[Saved entries]
-- ==== Sys2Proof/Certificates/Slice0/Obligations.lean ====
section
/-! DEFINITION. The statements for the provers. -/

open Sys2Proof Sys2Proof.Machine

/-- A step with a command at the front of the queue is that command's effect on the state with the queue's rest. -/
def Obligations.StepRunsFrontCommand : Prop :=
  ∀ (s : State) (c : Instr) (rest : List Instr), s.pending = c :: rest →
    step s = exec c { s with pending := rest }

/-- With no command waiting, a step lets time pass: what falls at the end of the tick takes effect, and the timebase goes on by one
tick while the main clock runs and no slew is owed, by one RC period while it stands, and not at all in the power-on reset (R21, R27).
The settled tick then lies behind the timebase, by at most 40 ticks (R32, R33). That an idle step does this is the model's choice
(notes/assumptions/4). -/
def Obligations.IdleStepPassesOneTick : Prop :=
  (∀ s : State, s.pending = [] →
    step s = .next (tickPass s.endTick) ∧ s.endTick.sys.tb = s.sys.tb ∧ s.endTick.pending = [] ∧ s.endTick.hw = s.hw) ∧
  (∀ s : State, (tickPass s).hw = s.hw ∧ (tickPass s).pending = s.pending ∧ (tickPass s).hmp = s.hmp
    ∧ (tickPass s).cfg = { s.cfg with irq := (tickPass s).cfg.irq }
    ∧ (∀ a : Nat, (tickPass s).env.byteAt a = s.env.byteAt a)
    ∧ (∀ n : Nat, ((tickPass s).chan n).rail = (s.chan n).rail ∧ ((tickPass s).chan n).ch = (s.chan n).ch)
    ∧ (s.sys.phase = .por → tickPass s = s)
    ∧ (s.sys.phase ≠ .por → s.sys.mainClock = true → s.cas.slew = 0 → (tickPass s).sys.tb = s.sys.tb + 1)
    ∧ (s.sys.phase ≠ .por → s.sys.mainClock = false →
        (tickPass s).sys.tb = s.sys.tb + 3051 ∨ (tickPass s).sys.tb = s.sys.tb + 3052)
    ∧ (s.sys.phase ≠ .por → (tickPass s).sys.tb ≤ (tickPass s).sys.settled + 40)
    ∧ (s.sys.settled < (tickPass s).sys.tb → s.sys.phase ≠ .por → (tickPass s).sys.settled < (tickPass s).sys.tb))

/-- The canonical form of the ENV store and of the tables of channels, fault sources and counters, at reset: nothing is listed. That the
store of `State.reset` is empty is the model's choice (DESIGN CHOICE, notes/assumptions/88). -/
def Obligations.StoreFormAtReset : Prop :=
  Safety.Memory.wf State.reset = true ∧ State.reset.env.cells = [] ∧ State.reset.env.marked = [] ∧ Safety.tablesWf State.reset = true

/-- Every step keeps the ENV store in its canonical form: addresses rising, no byte listed that an unlisted address reads as,
the markers of the lines alike. -/
def Obligations.StoreFormKept : Prop :=
  ∀ s t : State, Safety.Memory.wf s = true → step s = .next t → Safety.Memory.wf t = true

/-- No step takes the timebase back, but for the release of the power-on reset, from which it counts anew (R22, R28). -/
def Obligations.TimebaseNeverBack : Prop :=
  ∀ s t : State, s.pending.head? ≠ some .powerOnResetRelease → step s = .next t → s.sys.tb ≤ t.sys.tb

/-- R18: a lost island stays lost until the next device reset, even if it answers again. No command but one a device reset can
take effect with ends a loss, and after one of those either the reset has begun S1 or the loss stands. -/
def Obligations.LostIslandsStayLost : Prop :=
  (∀ (c : Instr) (s t : State) (i : Nat), Safety.resets c = false → exec c s = .next t → s.islLost i = true →
    t.islLost i = true) ∧
  (∀ (s t : State) (i : Nat), step s = .next t → s.islLost i = true → t.islLost i = true ∨ t.sys.phase = .s1) ∧
  (∀ s t : State, s.pending = [] → step s = .next t → t.sys.lost = s.sys.lost)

Aim of the task: All lines from the start of the entries through the line where "goes on by one" sits should be duplicated exactly, with nothing else in the output.

Response box:
-- ==== Sys2Proof/Certificates/Slice0/Obligations.lean ====
section
/-! DEFINITION. The statements for the provers. -/

open Sys2Proof Sys2Proof.Machine

/-- A step with a command at the front of the queue is that command's effect on the state with the queue's rest. -/
def Obligations.StepRunsFrontCommand : Prop :=
  ∀ (s : State) (c : Instr) (rest : List Instr), s.pending = c :: rest →
    step s = exec c { s with pending := rest }

/-- With no command waiting, a step lets time pass: what falls at the end of the tick takes effect, and the timebase goes on by one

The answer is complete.